def Dev.tearFlash (d : Dev) : Dev :=
  match d.flash with
  | some j =>
    if j.running && (j.op == 1 || j.op == 2) && decide (j.done < j.cnt) then
      let row := decide (j.op = 1)
      let a := j.dst.toNat + j.done * (if row then 32 else 4096)
      let n := if row then 8 else 1024
      let (torn, d1) := d.drawBool
      if torn then d1.tearWords n a
      else
        let (done, d2) := d1.drawBool
        if !done then d2
        else if row then Dev.putWords (if j.data.isEmpty then d2.words (j.src.toNat + 32 * j.done) 8 else j.data) a d2
        else d2.eraseWords a 1024
    else d
  | none => d

/-- The registers that a HUB-scope reset keeps (R390, R426, R429): identity, the retained ones, the presence of
the supplies, and what counts the reset itself. -/
def keepsReg (k : Nat) : Bool :=
  k == Reg.sys_DEVID || k == Reg.jrnl_HEAD || k == Reg.jrnl_COUNT || k == Reg.jrnl_MIRHEAD || k == Reg.jrnl_HEADSLOT
  || k == Reg.pwr_WAKECFG || k == Reg.pwr_SUPSTAT || k == Reg.pwr_STAT || k == Reg.release_RSTCNT || k == Reg.rst_LAST
  || k == Reg.retn_STAT || k == Reg.dbg_STAT
  || (decide (Reg.ledger_ECNT 0 ≤ k) && decide (k < Reg.ledger_ECNT 8))

/-- Of the kept registers, the bits that stay. -/
def keptBits (k : Nat) (w : Word) : Word :=
  if k == Reg.pwr_WAKECFG then w &&& 3
  else if k == Reg.pwr_SUPSTAT then w &&& 0x1FF
  else if k == Reg.pwr_STAT then w &&& 0xF00
  else if k == Reg.release_RSTCNT then w &&& 0xF
  else if k == Reg.rst_LAST then w &&& 0xFF
  else if k == Reg.dbg_STAT then w &&& 0x300
  else w

/-- A memory address whose content a HUB-scope reset keeps: flash, retention memory, OTP (R390). -/
def keepsMem (a : Nat) : Bool := isFlash a || isRetn a || isOtp a

def Dev.keepReg (old : Dev) (k : Nat) (d : Dev) : Dev := d.setReg k (keptBits k (old.reg k))

def retainedKeys : List Nat :=
  [Reg.sys_DEVID, Reg.jrnl_HEAD, Reg.jrnl_COUNT, Reg.jrnl_MIRHEAD, Reg.jrnl_HEADSLOT, Reg.pwr_WAKECFG, Reg.pwr_SUPSTAT,
   Reg.pwr_STAT, Reg.release_RSTCNT, Reg.rst_LAST, Reg.retn_STAT, Reg.dbg_STAT]
  ++ (List.range 8).map Reg.ledger_ECNT

/-- A HUB-scope reset with source `src` (R425, R426, R429): the hub restarts from the oscillator, the reference PLL
locks 8 000 HCLK later. JTAG's own logic is reset by TMS only (R437), and a response to UNLOCK counts from
power-on (R443). -/
def Dev.hubReset (d : Dev) (src : Nat) : Dev :=
  let d0 := d.tearFlash
  let r : Dev := { Dev.reset with
    mem := mapKeep keepsMem d0.mem, codes := mapKeep keepsMem d0.codes, freeCtr := d0.freeCtr, frnum := d0.frnum,
    refreshW := { Dev.reset.refreshW with late := d0.refreshW.late }, flopp := d0.flopp, floppDst := d0.floppDst, jdup := d0.jdup, jtag := d0.jtag,
    ledger := { Dev.ledgerReset with resid := d0.ledger.resid },
    phase := .pllWait, phaseDue := 8000 }
  let r1 := Dev.each (fun k r => Dev.keepReg d0 k r) retainedKeys r
  let r2 := (r1.setFldR Reg.rst_LAST 7 0 src).setShad Reg.pwr_WAKECFG (r1.reg Reg.pwr_WAKECFG)
  { r2 with boot := { r2.boot with resetSrc := BitVec.ofNat 8 src } }
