/-- A fault during entry into `w` (R214, R223). -/
def Copy.entryFault (x : Copy) (e : Env) (w : World) (code : Nat) : Copy :=
  match w with
  | .iron => if x.idflt then x.triple e.now code else x.double e.now .iron code x.pc
  | .tin => if x.tdflt then x.collapse e code else x.double e.now .tin code x.pc

/-- The deferred-refusal trap of `w` (R194, R202, R228). -/
def Copy.deferred (x : Copy) (e : Env) (w : World) : Copy :=
  x.enterWorld e w 4 (x.bank w).reqerr (BitVec.ofNat 64 (x.refusals w))

/-- The world a synchronous cause enters: Iron for hush overrun and for what Tin cannot take any more (R223, R228). -/
def Copy.target (x : Copy) (code : Nat) : World :=
  if code = 9 then .iron else if x.world = .tin ∧ x.tdflt = true then .iron else x.world

/-- A synchronous cause, once no response is outstanding (R194, R202, R213 to R214, R223). -/
def Copy.syncEntry (x : Copy) (e : Env) (code : Nat) (eval : Word) (aux : DWord) : Copy :=
  match x.entering with
  | some w => x.entryFault e w code
  | none =>
    if code ≠ 4 ∧ x.refusals (x.target code) ≠ 0 then x.deferred e (x.target code)
    else if x.world = .tin ∧ x.tdflt = true then x.collapse e code
    else x.enterWorld e (x.target code) code eval aux

/-- An entry may begin: no tag is outstanding (R194), and a spill of the ring 0 stack it pushes to can be sent. -/
def Copy.drained (x : Copy) : Bool :=
  x.out.isEmpty && ((decide ((x.stack .iron 0).top.length < 32) && decide ((x.stack .tin 0).top.length < 32)) || x.room 16)

/-- A trap is raised: it enters now, or when the last response has arrived. -/
def Copy.raise (x : Copy) (e : Env) (code : Nat) (eval : Word) (aux : DWord) : Copy :=
  if x.drained then x.syncEntry e code eval aux else { x with wait := .trap code eval aux }

/-! Debug entry. -/

/-- Debug entry with its report (R111, R212, R439). -/
def Copy.enterDebug (x : Copy) (now : Nat) : Copy :=
  Copy.send { x with debug := true, dbg := false, step := none } now 0 (.dbgrsp 0 0 0 0 x.retire)

/-- A DBG event whose entry is due: the world's bank holds no refusal (R194, R212). -/
def Copy.dbgDue (x : Copy) : Bool := x.dbg && x.refusals x.world == 0

/-- What waits for the last outstanding response goes on. -/
def Copy.settle (x : Copy) (e : Env) : Copy :=
  match x.wait with
  | .trap code eval aux => if x.drained then ({ x with wait := .none }).syncEntry e code eval aux else x
  | .none => if x.dbgDue && x.out.isEmpty && x.stop.isNone then x.enterDebug e.now else x
  | _ => x

/-! Fetch. -/

/-- The addresses of an instruction's words. -/
def instrWords (pc : Word) (len : Nat) : List Word :=
  if pc.toNat % 4 = 2 ∧ len = 4 then [wordOf pc, wordOf pc + 4] else [wordOf pc]

/-- How a fetch ends: every word is there, or the copy does something else. -/
inductive Fetched where
  | ready
  | missing (line : Word)
  | fault (addr : Word)
  | failed (addr : Word)
deriving DecidableEq, Repr

/-- One instruction word is read from the instruction cache (R177, R181). -/
def Copy.fetchWord (x : Copy) (a : Word) : Copy × Fetched :=
  if !canFetch a.toNat then (x, .fault a)
  else
    match x.icFind a with
    | none => (x, .missing (lineOf a))
    | some (k, l) =>
      match l.repair (wordIndex a) with
      | .fine => (x, .ready)
      | .corrected l2 =>
        ({ x with icache := x.icache.put k (some l2), stats := { x.stats with iccor := x.stats.iccor + 1 } }, .ready)
      | .rebuilt l2 =>
        ({ x with icache := x.icache.put k (some l2), stats := { x.stats with icreb := x.stats.icreb + 1 } }, .ready)
      | .failed => (x, .failed a)

def Copy.fetchWords : List Word → Copy → Copy × Fetched
  | [], x => (x, .ready)
  | a :: as, x =>
    let r := x.fetchWord a
    if r.2 = .ready then Copy.fetchWords as r.1 else r

/-- A FETCH for a missing line (R178, R192), if it can be sent. -/
def Copy.fetchLine (x : Copy) (now : Nat) (line : Word) : Copy :=
  if x.room 1 then ({ x with wait := .fetch line }).issue now .fetch x.world x.ring 0 line 0 0 0 (.fetch line) else x

/-- The instruction cache cannot deliver a word (R110, R181). -/
def Copy.icFail (x : Copy) (now : Nat) (a : Word) : Copy := (x.event now 1 a).halt .icfail

/-! Running. -/

/-- The copy executes (R89, R164, R212, R224). -/
def Copy.runs (x : Copy) : Bool := x.powered && x.released && x.stop.isNone && !x.debug && x.step != some 0

/-- The copy has retired instruction D of an armed delivery and retires nothing further (R164). -/
def Copy.stalled (x : Copy) : Bool :=
  match x.armed with
  | some a => x.retire == a.d + 1
  | none => false

/-- The event that is taken next (R210): 0 TCK, 1 AGR, 2 Iron pages, 3 Tin pages. -/
def Copy.nextEvent (x : Copy) : Option Nat :=
  if x.hush then none
  else if x.tck.isSome then some 0
  else if x.agr then some 1
  else if x.iron.pages ≠ 0 then some 2
  else if x.world = .tin ∧ x.tin.pages ≠ 0 then some 3
  else none

/-- Hush overrun is due (R214, R217): judged after a retirement. -/
def Copy.hushDue (x : Copy) : Bool := x.hush && x.entering.isNone && decide (0 < x.hushCnt) && decide (x.hushLimit ≤ x.hushCnt)

/-- The next instruction may execute. -/
def Copy.ready (x : Copy) : Bool := x.runs && !x.stalled && x.nextEvent.isNone && !x.hushDue && !x.dbgDue

/-- An instruction of `len` bytes: fetched, then `body` (R177, R178, R181, R193). -/
def Copy.instr (x : Copy) (e : Env) (len : Nat) (body : Copy → Copy) : Copy :=
  if x.ready && x.wait == .none then
    let r := Copy.fetchWords (instrWords x.pc len) x
    match r.2 with
    | .ready => body r.1
    | .missing l => r.1.fetchLine e.now l
    | .fault a => r.1.raise e 1 (if wordOf x.pc = a then x.pc else a) 0
    | .failed a => r.1.icFail e.now a
  else x

/-! Retirement. -/

/-- Replacement state of the lines a retired instruction was fetched from (R180). -/
def Copy.icTouch (x : Copy) (a : Word) : Copy :=
  match x.icFind a with
  | some (k, _) => { x with icache := x.icache.touch k }
  | none => x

- - - -

Work instructions: Although the records may continue, retype only the lines from the first one through the one containing "else if k == Reg.pwr_SUPSTAT", exactly as they appear.

Exercise response:
def Dev.tearFlash (d : Dev) : Dev :=
  match d.flash with
  | some j =>
    if j.running && (j.op == 1 || j.op == 2) && decide (j.done < j.cnt) then
      let row := decide (j.op = 1)
      let a := j.dst.toNat + j.done * (if row then 32 else 4096)
      let n := if row then 8 else 1024
      let (torn, d1) := d.drawBool
      if torn then d1.tearWords n a
      else
        let (done, d2) := d1.drawBool
        if !done then d2
        else if row then Dev.putWords (if j.data.isEmpty then d2.words (j.src.toNat + 32 * j.done) 8 else j.data) a d2
        else d2.eraseWords a 1024
    else d
  | none => d

/-- The registers that a HUB-scope reset keeps (R390, R426, R429): identity, the retained ones, the presence of
the supplies, and what counts the reset itself. -/
def keepsReg (k : Nat) : Bool :=
  k == Reg.sys_DEVID || k == Reg.jrnl_HEAD || k == Reg.jrnl_COUNT || k == Reg.jrnl_MIRHEAD || k == Reg.jrnl_HEADSLOT
  || k == Reg.pwr_WAKECFG || k == Reg.pwr_SUPSTAT || k == Reg.pwr_STAT || k == Reg.release_RSTCNT || k == Reg.rst_LAST
  || k == Reg.retn_STAT || k == Reg.dbg_STAT
  || (decide (Reg.ledger_ECNT 0 ≤ k) && decide (k < Reg.ledger_ECNT 8))

/-- Of the kept registers, the bits that stay. -/
def keptBits (k : Nat) (w : Word) : Word :=
  if k == Reg.pwr_WAKECFG then w &&& 3
  else if k == Reg.pwr_SUPSTAT then w &&& 0x1FF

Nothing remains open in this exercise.